**Work instruction**
Copy out the entries that follow, exactly as written.

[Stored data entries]
+++

-- ==== Sys2Proof/Machine/Instances.lean ====
section
/-! DEFINITION. Several instances of the block (R91): "the instances share nothing: no state, no port and no constant
that can change", and "An instance has no identifier", so a position in a list stands for one. Each has its own ports
(its `pins`), its own build parameter, and its own clock edges. -/

namespace Sys2Proof.Machine

/-- One rising edge of instance j's clock. An index beyond the list names no instance: nothing has an edge. -/
def stepInstance (j : Nat) (blocks : List State) : Host.Outcome (List State) Fault Refusal :=
  match blocks[j]? with
  | none => .next blocks
  | some s =>
    match step s with
    | .next s' => .next (blocks.set j s')
    | .fault r => .fault r
    | .refused r => .refused r

end Sys2Proof.Machine
end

+++

**Answer**
-- ==== Sys2Proof/Machine/Instances.lean ====
section
/-! DEFINITION. Several instances of the block (R91): "the instances share nothing: no state, no port and no constant
that can change", and "An instance has no identifier", so a position in a list stands for one. Each has its own ports
(its `pins`), its own build parameter, and its own clock edges. -/

namespace Sys2Proof.Machine

/-- One rising edge of instance j's clock. An index beyond the list names no instance: nothing has an edge. -/
def stepInstance (j : Nat) (blocks : List State) : Host.Outcome (List State) Fault Refusal :=
  match blocks[j]? with
  | none => .next blocks
  | some s =>
    match step s with
    | .next s' => .next (blocks.set j s')
    | .fault r => .fault r
    | .refused r => .refused r

end Sys2Proof.Machine
end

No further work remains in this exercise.